Luego solo necesita ejecutar make build para compilar un binario en el directorio del proyecto o make install go install aws-nuke en $GOPATH/bin . Con make xc puedes realizar una compilación cruzada de aws-nuke para otras plataformas.

Puede ejecutar aws-nuke con Docker usando un comando como este:

$ docker run 
    --rm -it 
    -v /full-path/to/nuke-config.yml:/home/aws-nuke/config.yml 
    -v /home/user/.aws:/home/aws-nuke/.aws 
    quay.io/rebuy/aws-nuke:v2.25.0 
    --profile default 
    --config /home/aws-nuke/config.yml

Para que funcione, debe ajustar las rutas para la configuración de AWS y la configuración de aws-nuke .

También debe especificar el perfil de AWS correcto. En lugar de montar el directorio de AWS, puede utilizar los indicadores --access-key-id y --secret-access-key .

Asegúrese de utilizar la última versión en la etiqueta de imagen. Alternativamente, puedes usar main para la última versión de desarrollo, pero ten en cuenta que es más probable que esto se rompa en cualquier momento.

Para realizar una prueba unitaria aws-nuke , algunas pruebas requieren la ejecución de gomock. Esto se ejecutará mediante go generate ./... , pero se ejecuta automáticamente mediante make test . Para ejecutar las pruebas unitarias:

make test 

No dudes en crear un problema de GitHub para cualquier informe de error o solicitud de funciones.

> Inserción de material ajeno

theorem execMaquetteUnload_keeps {P : Nat → Prop} {s0 u9 : State} {c : CmdCtx} {part : Byte} {rsvd : BitVec 24} {s : State}
    (h9 : execMaquetteUnload c part rsvd s = .next u9) (h0 : Keeps P s0 s) : Keeps P s0 u9 := by
  unfold execMaquetteUnload at h9; try dsimp only at h9
  cases h9
  repeat' with_reducible
    (first | assumption | apply immediate_keeps | apply onPart_keeps | apply reply_keeps | apply setPart_keeps | apply emptyPart_keeps
           | apply abandonLoad_keeps | apply abandonStart_keeps | apply supersedeCast_keeps | apply supersede_keeps | apply finishUnload_keeps
           | apply endCast_keeps | apply failSwitch_keeps | apply abandonRestore_keeps | (split)
           | (refine Keeps.mk ?_ ?_ ?_ <;> (try dsimp only) <;> first | apply Keeps.pend | apply Keeps.bic (P := P) | apply Keeps.bound (P := P)) | intro _)

theorem execMaquetteMigrate_keeps {P : Nat → Prop} {s0 u9 : State} {c : CmdCtx} {part lcl tgt rsvd : Byte} {s : State}
    (h9 : execMaquetteMigrate c part lcl tgt rsvd s = .next u9) (h0 : Keeps P s0 s) : Keeps P s0 u9 := by
  unfold execMaquetteMigrate at h9; try dsimp only at h9
  cases h9
  repeat' with_reducible
    (first | assumption | apply immediate_keeps | apply onPart_keeps | apply reply_keeps | apply draw_keeps
           | refine draw_keeps_eq (by assumption) ?_ | apply addChange_keeps | apply setMigration_keeps | (split)
           | (refine Keeps.mk ?_ ?_ ?_ <;> (try dsimp only) <;> first | apply Keeps.pend | apply Keeps.bic (P := P) | apply Keeps.bound (P := P)) | intro _)

theorem clearTarget_keeps {P : Nat → Prop} {s0 : State} {t : Nat} {s : State} (h0 : Keeps P s0 s) : Keeps P s0 (clearTarget t s) := by
  unfold clearTarget; try dsimp only
  repeat' with_reducible
    (first | assumption | (split)
           | (refine Keeps.mk ?_ ?_ ?_ <;> (try dsimp only) <;> first | apply Keeps.pend | apply Keeps.bic (P := P) | apply Keeps.bound (P := P)) | intro _)

theorem copyFromImage_keeps {P : Nat → Prop} {s0 : State} {p : Nat} {g : Migration} {s : State} (h0 : Keeps P s0 s) : Keeps P s0 (copyFromImage p g s) := by
  unfold copyFromImage; try dsimp only
  repeat' with_reducible
    (first | assumption | apply writeSeq_keeps | refine writeSeq_keeps_eq (by assumption) ?_ | apply writeSection_keeps
           | refine writeSection_keeps_eq (by assumption) ?_ | apply clearTarget_keeps | (split)
           | (refine Keeps.mk ?_ ?_ ?_ <;> (try dsimp only) <;> first | apply Keeps.pend | apply Keeps.bic (P := P) | apply Keeps.bound (P := P)) | intro _)

theorem execMigrateCopyComplete_keeps {P : Nat → Prop} {s0 u9 : State} {die : Fin 4} {readBackOk : Bool} {s : State}
    (h9 : execMigrateCopyComplete die readBackOk s = .next u9) (h0 : Keeps P s0 s) : Keeps P s0 u9 := by
  unfold execMigrateCopyComplete at h9; try dsimp only at h9
  cases h9
  repeat' with_reducible
    (first | assumption | apply changeReady_keeps | apply copyFromImage_keeps | apply setMigration_keeps | apply logRec_keeps
           | apply cancelChange_keeps | apply cancelMigration_keeps | (split)
           | (refine Keeps.mk ?_ ?_ ?_ <;> (try dsimp only) <;> first | apply Keeps.pend | apply Keeps.bic (P := P) | apply Keeps.bound (P := P)) | intro _)

theorem execMaquetteRegion_keeps {P : Nat → Prop} {s0 u9 : State} {c : CmdCtx} {part : Byte} {mask : BitVec 24} {addr len : U64} {s : State}
    (h9 : execMaquetteRegion c part mask addr len s = .next u9) (h0 : Keeps P s0 s) : Keeps P s0 u9 := by
  unfold execMaquetteRegion at h9; try dsimp only at h9
  cases h9
  repeat' with_reducible
    (first | assumption | apply pageWait_keeps | apply immediate_keeps | apply onPart_keeps | apply reply_keeps | apply draw_keeps
           | refine draw_keeps_eq (by assumption) ?_ | apply addChange_keeps | apply setPart_keeps | apply enqueue_keeps | (split)
           | (refine Keeps.mk ?_ ?_ ?_ <;> (try dsimp only) <;> first | apply Keeps.pend | apply Keeps.bic (P := P) | apply Keeps.bound (P := P)) | intro _)

theorem takeReread_keeps {P : Nat → Prop} {s0 : State} {p : Nat} {r : Reconfig} {b : List Byte} {s : State} (h0 : Keeps P s0 s)
    : Keeps P s0 (takeReread p r b s) := by
  unfold takeReread; try dsimp only
  repeat' with_reducible
    (first | assumption | apply failReconfig_keeps | apply setPart_keeps | (split)
           | (refine Keeps.mk ?_ ?_ ?_ <;> (try dsimp only) <;> first | apply Keeps.pend | apply Keeps.bic (P := P) | apply Keeps.bound (P := P)) | intro _)

theorem takePartial_keeps {P : Nat → Prop} {s0 : State} {p : Nat} {c : CmdCtx} {b : List Byte} {s : State} (h0 : Keeps P s0 s)
    : Keeps P s0 (takePartial p c b s) := by
  unfold takePartial; try dsimp only
  repeat' with_reducible
    (first | assumption | apply takeReread_keeps | apply complete_keeps | apply setPart_keeps | apply changeReady_keeps | (split)
           | (refine Keeps.mk ?_ ?_ ?_ <;> (try dsimp only) <;> first | apply Keeps.pend | apply Keeps.bic (P := P) | apply Keeps.bound (P := P)) | intro _)

theorem rewriteRegion_keeps {P : Nat → Prop} {s0 : State} {p region : Nat} {im : Image} {s : State} (h0 : Keeps P s0 s)
    : Keeps P s0 (rewriteRegion p region im s) := by
  unfold rewriteRegion; try dsimp only
  repeat' with_reducible
    (first | assumption | apply writeSeq_keeps | refine writeSeq_keeps_eq (by assumption) ?_ | apply writeSection_keeps
           | refine writeSection_keeps_eq (by assumption) ?_ | apply clearRegions_keeps | (split)
           | (refine Keeps.mk ?_ ?_ ?_ <;> (try dsimp only) <;> first | apply Keeps.pend | apply Keeps.bic (P := P) | apply Keeps.bound (P := P)) | intro _)

theorem execRegionRewriteComplete_keeps {P : Nat → Prop} {s0 u9 : State} {part : Fin 4} {region : Fin 24} {readBackOk : Bool} {s : State}
    (h9 : execRegionRewriteComplete part region readBackOk s = .next u9) (h0 : Keeps P s0 s) : Keeps P s0 u9 := by
  unfold execRegionRewriteComplete at h9; try dsimp only at h9
  cases h9
  repeat' with_reducible
    (first | assumption | apply rereadImage_keeps | apply failReconfig_keeps | apply rewriteRegion_keeps | apply setPart_keeps
           | apply changeReady_keeps | (split)
           | (refine Keeps.mk ?_ ?_ ?_ <;> (try dsimp only) <;> first | apply Keeps.pend | apply Keeps.bic (P := P) | apply Keeps.bound (P := P)) | intro _)

theorem beginSwitch_keeps {P : Nat → Prop} {s0 : State} {p : Nat} {c : CmdCtx} {w : Switch} {s : State} (h0 : Keeps P s0 s)
    : Keeps P s0 (beginSwitch p c w s) := by
  unfold beginSwitch; try dsimp only
  repeat' with_reducible
    (first | assumption | apply setPart_keeps | apply setRemaining_keeps | apply reply_keeps | apply markerDown_keeps | apply markerUp_keeps
           | apply rootPause_keeps | refine rootPause_keeps_eq (by assumption) ?_ | apply askRoot_keeps | (split)
           | (refine Keeps.mk ?_ ?_ ?_ <;> (try dsimp only) <;> first | apply Keeps.pend | apply Keeps.bic (P := P) | apply Keeps.bound (P := P)) | intro _)

theorem execMaquetteSwitch_keeps {P : Nat → Prop} {s0 u9 : State} {c : CmdCtx} {part flags njsid rsvd : Byte} {saddr slen iaddr ilen caddr : U64}
    {s : State}  (h9 : execMaquetteSwitch c part flags njsid rsvd saddr slen iaddr ilen caddr s = .next u9) (h0 : Keeps P s0 s)
    : Keeps P s0 u9 := by
  unfold execMaquetteSwitch at h9; try dsimp only at h9
  cases h9
  repeat' with_reducible
    (first | assumption | apply pageWait_keeps | apply immediate_keeps | apply onPart_keeps | apply reply_keeps | apply busyReply_keeps
           | apply beginSwitch_keeps | (split)
           | (refine Keeps.mk ?_ ?_ ?_ <;> (try dsimp only) <;> first | apply Keeps.pend | apply Keeps.bic (P := P) | apply Keeps.bound (P := P)) | intro _)

theorem setPhase_keeps {P : Nat → Prop} {s0 : State} {p n : Nat} {s : State} (h0 : Keeps P s0 s) : Keeps P s0 (setPhase p n s) := by
  unfold setPhase; try dsimp only
  repeat' with_reducible
    (first | assumption | apply setPart_keeps
           | (refine Keeps.mk ?_ ?_ ?_ <;> (try dsimp only) <;> first | apply Keeps.pend | apply Keeps.bic (P := P) | apply Keeps.bound (P := P)) | intro _)

theorem switchCapture_keeps {P : Nat → Prop} {s0 : State} {p : Nat} {w : Switch} {s : State} (h0 : Keeps P s0 s) : Keeps P s0 (switchCapture p w s) := by
  unfold switchCapture; try dsimp only
  repeat' with_reducible
    (first | assumption | apply enqueue_keeps | apply castReads_keeps | apply setPart_keeps | apply setPhase_keeps | apply phaseEvent_keeps
           | apply enterLoading_keeps | apply supersede_keeps | (split)
           | (refine Keeps.mk ?_ ?_ ?_ <;> (try dsimp only) <;> first | apply Keeps.pend | apply Keeps.bic (P := P) | apply Keeps.bound (P := P)) | intro _)

theorem switchRestore_keeps {P : Nat → Prop} {s0 : State} {p : Nat} {w : Switch} {s : State} (h0 : Keeps P s0 s) : Keeps P s0 (switchRestore p w s) := by
  unfold switchRestore; try dsimp only
  repeat' with_reducible
    (first | assumption | apply setPhase_keeps | apply startAct_keeps | apply enqueue_keeps | apply endAct_keeps | (split)
           | (refine Keeps.mk ?_ ?_ ?_ <;> (try dsimp only) <;> first | apply Keeps.pend | apply Keeps.bic (P := P) | apply Keeps.bound (P := P)) | intro _)

theorem sliceSave_keeps {P : Nat → Prop} {s0 : State} {p : Nat} {w : Switch} {s : State} (h0 : Keeps P s0 s) : Keeps P s0 (sliceSave p w s) := by
  unfold sliceSave; try dsimp only
  repeat' with_reducible
    (first | assumption | apply queueSliceSave_keeps | apply setPart_keeps | (split)
           | (refine Keeps.mk ?_ ?_ ?_ <;> (try dsimp only) <;> first | apply Keeps.pend | apply Keeps.bic (P := P) | apply Keeps.bound (P := P)) | intro _)

theorem execSwitchPhaseComplete_keeps {P : Nat → Prop} {s0 u9 : State} {part : Fin 4} {s : State}  (h9 : execSwitchPhaseComplete part s = .next u9) (h0
    : Keeps P s0 s) : Keeps P s0 u9 := by
  unfold execSwitchPhaseComplete at h9; try dsimp only at h9
  cases h9
  repeat' with_reducible
    (first | assumption | apply setPhase_keeps | apply phaseEvent_keeps | apply cancelChanges_keeps | apply startAct_keeps
           | apply switchCapture_keeps | apply switchRestore_keeps | apply sliceSave_keeps | apply endCast_keeps | apply finishSwitch_keeps
           | apply setPart_keeps | (split)
           | (refine Keeps.mk ?_ ?_ ?_ <;> (try dsimp only) <;> first | apply Keeps.pend | apply Keeps.bic (P := P) | apply Keeps.bound (P := P)) | intro _)

end Sys2Proof.Machine
end

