-- ==== Sys2Proof/Laws/KeepsClocktick.lean ====
section
/-!
SUPPORT. KeepsClocktick.lean: every operation and meaning of Machine/Clocktick.lean keeps the queue, the BIC and the bounds of
State.Bounded, and, where it stores nothing, every byte of DRAM; one lemma each, stated from any earlier state s0 so that lemmas chain.
-/
namespace Sys2Proof.Machine

theorem injectInto_keeps {P : Nat → Prop} {s0 : State} {n w v : Nat} {s : State} (h0 : Keeps P s0 s) : Keeps P s0 (injectInto n w v s).2 := by
  unfold injectInto; try dsimp only
  repeat' with_reducible
    (first | assumption | apply setLane_keeps | apply inject_keeps | (split)
           | (refine Keeps.mk ?_ ?_ ?_ <;> (try dsimp only) <;> first | apply Keeps.pend | apply Keeps.bic (P := P) | apply Keeps.bound (P := P)) | intro _)

theorem injectInto_keeps_eq {P : Nat → Prop} {s0 u9 : State} {n w v : Nat} {s : State}  {r0} (h9 : injectInto n w v s = (r0, u9)) (h0 : Keeps P s0 s)
    : Keeps P s0 u9 := by
  have h : Keeps P s0 (injectInto n w v s).2 := injectInto_keeps  h0
  rw [h9] at h; exact h

theorem putBlock_keeps {P : Nat → Prop} {s0 : State} {n : Nat} {b : Block} {s : State} (h0 : Keeps P s0 s) : Keeps P s0 (putBlock n b s) := by
  unfold putBlock; try dsimp only
  repeat' with_reducible
    (first | assumption | apply injectInto_keeps | refine injectInto_keeps_eq (by assumption) ?_ | apply emit_keeps)

theorem sendBlock_keeps {P : Nat → Prop} {s0 : State} {n hdr : Nat} {payload : BitVec 72} {s : State} (h0 : Keeps P s0 s)
    : Keeps P s0 (sendBlock n hdr payload s) := by
  unfold sendBlock; try dsimp only
  repeat' with_reducible
    (first | assumption | apply putBlock_keeps | apply setLane_keeps
           | (refine Keeps.mk ?_ ?_ ?_ <;> (try dsimp only) <;> first | apply Keeps.pend | apply Keeps.bic (P := P) | apply Keeps.bound (P := P)))

theorem sendPattern_keeps {P : Nat → Prop} {s0 : State} {n : Nat} {s : State} (h0 : Keeps P s0 s) : Keeps P s0 (sendPattern n s) := by
  unfold sendPattern; try dsimp only
  repeat' with_reducible
    (first | assumption | apply putBlock_keeps | apply setLane_keeps
           | (refine Keeps.mk ?_ ?_ ?_ <;> (try dsimp only) <;> first | apply Keeps.pend | apply Keeps.bic (P := P) | apply Keeps.bound (P := P)))

theorem logSent_keeps {P : Nat → Prop} {s0 : State} {wire : BitVec 72} {s : State} (h0 : Keeps P s0 s) : Keeps P s0 (logSent wire s) := by
  unfold logSent; try dsimp only
  repeat' with_reducible
    (first | assumption | (split)
           | (refine Keeps.mk ?_ ?_ ?_ <;> (try dsimp only) <;> first | apply Keeps.pend | apply Keeps.bic (P := P) | apply Keeps.bound (P := P)))

theorem sendPendantData_keeps {P : Nat → Prop} {s0 : State} {n ptype : Nat} {content : U64} {s : State} (h0 : Keeps P s0 s)
    : Keeps P s0 (sendPendantData n ptype content s) := by
  unfold sendPendantData; try dsimp only
  repeat' with_reducible
    (first | assumption | apply sendBlock_keeps | apply logSent_keeps | (split)
           | (refine Keeps.mk ?_ ?_ ?_ <;> (try dsimp only) <;> first | apply Keeps.pend | apply Keeps.bic (P := P) | apply Keeps.bound (P := P)))

theorem sendBulk_keeps {P : Nat → Prop} {s0 : State} {n : Nat} {s : State} (h0 : Keeps P s0 s) : Keeps P s0 (sendBulk n s) := by
  unfold sendBulk; try dsimp only
  repeat' with_reducible
    (first | assumption | apply sendPendantData_keeps | (split)
           | (refine Keeps.mk ?_ ?_ ?_ <;> (try dsimp only) <;> first | apply Keeps.pend | apply Keeps.bic (P := P) | apply Keeps.bound (P := P)) | intro _)

theorem sendStamp_keeps {P : Nat → Prop} {s0 : State} {n : Nat} {s : State} (h0 : Keeps P s0 s) : Keeps P s0 (sendStamp n s) := by
  unfold sendStamp; try dsimp only
  repeat' with_reducible
    (first | assumption | apply sendBlock_keeps | apply logSent_keeps
           | (refine Keeps.mk ?_ ?_ ?_ <;> (try dsimp only) <;> first | apply Keeps.pend | apply Keeps.bic (P := P) | apply Keeps.bound (P := P)))

theorem closeInterval_keeps {P : Nat → Prop} {s0 : State} {s : State} (h0 : Keeps P s0 s) : Keeps P s0 (closeInterval s) := by
  unfold closeInterval; try dsimp only
  repeat' with_reducible
    (first | assumption | (refine Keeps.mk ?_ ?_ ?_ <;> (try dsimp only) <;> first | apply Keeps.pend | apply Keeps.bic (P := P) | apply Keeps.bound (P := P))
           | intro _)

theorem sendLowest_keeps {P : Nat → Prop} {s0 : State} {n : Nat} {s : State} (h0 : Keeps P s0 s) : Keeps P s0 (sendLowest n s) := by
  unfold sendLowest; try dsimp only
  repeat' with_reducible
    (first | assumption | apply sendStamp_keeps | apply sendBulk_keeps | apply sendPendantData_keeps | apply closeInterval_keeps | (split)
           | (refine Keeps.mk ?_ ?_ ?_ <;> (try dsimp only) <;> first | apply Keeps.pend | apply Keeps.bic (P := P) | apply Keeps.bound (P := P)) | intro _)

theorem sendPair_keeps {P : Nat → Prop} {s0 : State} {n : Nat} {s : State} (h0 : Keeps P s0 s) : Keeps P s0 (sendPair n s) := by
  unfold sendPair; try dsimp only
  repeat' with_reducible
    (first | assumption | apply sendLowest_keeps | apply sendBulk_keeps | apply sendPendantData_keeps | (split))

theorem queuePacket_keeps {P : Nat → Prop} {s0 : State} {k : Nat} {l : List LinkChar} {s : State} (h0 : Keeps P s0 s) : Keeps P s0 (queuePacket k l s) := by
  unfold queuePacket; try dsimp only
  repeat' with_reducible
    (first | assumption | apply setLink_keeps
           | (refine Keeps.mk ?_ ?_ ?_ <;> (try dsimp only) <;> first | apply Keeps.pend | apply Keeps.bic (P := P) | apply Keeps.bound (P := P)))

theorem queueSequence_keeps {P : Nat → Prop} {s0 : State} {k : Nat} {l : List LinkChar} {s : State} (h0 : Keeps P s0 s) : Keeps P s0 (queueSequence k l s) := by
  unfold queueSequence; try dsimp only
  repeat' with_reducible
    (first | assumption | apply setLink_keeps
           | (refine Keeps.mk ?_ ?_ ?_ <;> (try dsimp only) <;> first | apply Keeps.pend | apply Keeps.bic (P := P) | apply Keeps.bound (P := P)))

theorem queueOutput_keeps {P : Nat → Prop} {s0 : State} {s : State} {o : Output} (h0 : Keeps P s0 s) : Keeps P s0 (queueOutput s o) := by
  unfold queueOutput; try dsimp only
  repeat' with_reducible
    (first | assumption | apply queuePacket_keeps | apply spoiltPacket_keeps | apply queueSequence_keeps | (split)
           | (refine Keeps.mk ?_ ?_ ?_ <;> (try dsimp only) <;> first | apply Keeps.pend | apply Keeps.bic (P := P) | apply Keeps.bound (P := P)) | intro _)

theorem queueOutputs_keeps {P : Nat → Prop} {s0 : State} {s : State} (h0 : Keeps P s0 s) : Keeps P s0 (queueOutputs s) := by
  unfold queueOutputs; try dsimp only
  repeat' with_reducible
    (first | assumption | apply queueOutput_keeps | (apply foldl_keeps <;> (try intro _ _ _))
           | (refine Keeps.mk ?_ ?_ ?_ <;> (try dsimp only) <;> first | apply Keeps.pend | apply Keeps.bic (P := P) | apply Keeps.bound (P := P)))

theorem sendChar_keeps {P : Nat → Prop} {s0 : State} {k : Nat} {s : State} (h0 : Keeps P s0 s) : Keeps P s0 (sendChar k s) := by
  unfold sendChar; try dsimp only
  repeat' with_reducible
    (first | assumption | apply injectInto_keeps | refine injectInto_keeps_eq (by assumption) ?_ | apply emit_keeps | apply setLane_keeps
           | apply setLink_keeps | (split)
           | (refine Keeps.mk ?_ ?_ ?_ <;> (try dsimp only) <;> first | apply Keeps.pend | apply Keeps.bic (P := P) | apply Keeps.bound (P := P)) | intro _)

theorem sendControl_keeps {P : Nat → Prop} {s0 : State} {s : State} {k : Nat} (h0 : Keeps P s0 s) : Keeps P s0 (sendControl s k) := by
  unfold sendControl; try dsimp only
  repeat' with_reducible
    (first | assumption | apply sendChar_keeps | (split))

theorem sendControls_keeps {P : Nat → Prop} {s0 : State} {s : State} (h0 : Keeps P s0 s) : Keeps P s0 (sendControls s) := by
  unfold sendControls; try dsimp only
  repeat' with_reducible
    (first | assumption | apply sendControl_keeps | (apply foldl_keeps <;> (try intro _ _ _)) | (split))

theorem sendLane_keeps {P : Nat → Prop} {s0 : State} {s : State} {n : Nat} (h0 : Keeps P s0 s) : Keeps P s0 (sendLane s n) := by
  unfold sendLane; try dsimp only
  repeat' with_reducible
    (first | assumption | apply setLane_keeps | apply inject_keeps | apply emit_keeps | apply sendBlock_keeps | apply sendPattern_keeps
           | apply sendPair_keeps | (split)
           | (refine Keeps.mk ?_ ?_ ?_ <;> (try dsimp only) <;> first | apply Keeps.pend | apply Keeps.bic (P := P) | apply Keeps.bound (P := P)) | intro _)

theorem sendAll_keeps {P : Nat → Prop} {s0 : State} {s : State} (h0 : Keeps P s0 s) : Keeps P s0 (sendAll s) := by
  unfold sendAll; try dsimp only
  repeat' with_reducible
    (first | assumption | apply sendLane_keeps | (apply foldl_keeps <;> (try intro _ _ _)) | (split))

theorem dueCopies_keeps {P : Nat → Prop} {s0 : State} {s : State} (h0 : Keeps P s0 s) : Keeps P s0 (dueCopies s) := by
  unfold dueCopies; try dsimp only
  repeat' with_reducible
    (first | assumption | apply resolveCopies_keeps | (apply foldl_keeps <;> (try intro _ _ _)) | (split)
           | (refine Keeps.mk ?_ ?_ ?_ <;> (try dsimp only) <;> first | apply Keeps.pend | apply Keeps.bic (P := P) | apply Keeps.bound (P := P)) | intro _)

theorem pruneExchange_keeps {P : Nat → Prop} {s0 : State} {s : State} (h0 : Keeps P s0 s) : Keeps P s0 (pruneExchange s) := by
  unfold pruneExchange; try dsimp only
  repeat' with_reducible
    (first | assumption | (refine Keeps.mk ?_ ?_ ?_ <;> (try dsimp only) <;> first | apply Keeps.pend | apply Keeps.bic (P := P) | apply Keeps.bound (P := P))
           | intro _)

theorem passStep_keeps {P : Nat → Prop} {s0 : State} {s : State} (h0 : Keeps P s0 s) : Keeps P s0 (passStep s) := by
  unfold passStep; try dsimp only
  repeat' with_reducible
    (first | assumption | apply startWaiting_keeps | apply finishWaits_keeps | apply pairStep_keeps | apply linkRaised_keeps
           | apply pruneExchange_keeps | apply sendAll_keeps | apply dueCopies_keeps | apply applyOr_keeps | apply eachPart_keeps
           | apply retestFaultHold_keeps | apply decideDue_keeps | apply applyFixes_keeps | apply sendControls_keeps | apply queueOutputs_keeps
           | apply drainOwn_keeps | apply drainSources_keeps | apply releaseReplies_keeps | apply advanceQueries_keeps | apply restartLane_keeps
           | (apply foldl_keeps <;> (try intro _ _ _)) | (split)
           | (refine Keeps.mk ?_ ?_ ?_ <;> (try dsimp only) <;> first | apply Keeps.pend | apply Keeps.bic (P := P) | apply Keeps.bound (P := P)) | intro _)

end Sys2Proof.Machine
end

Utilice nuestra lista de correo si tiene preguntas: [email protected]. También puede buscar en el archivo de la lista de correo si alguien ya tuvo el mismo problema: https://groups.google.com/d/forum/aws-nuke

Puede contribuir a aws-nuke bifurcando este repositorio, realizando cambios y creando una solicitud de extracción en nuestro repositorio. Si no está seguro de cómo resolver un problema o tiene otras preguntas sobre las contribuciones, cree una incidencia en GitHub.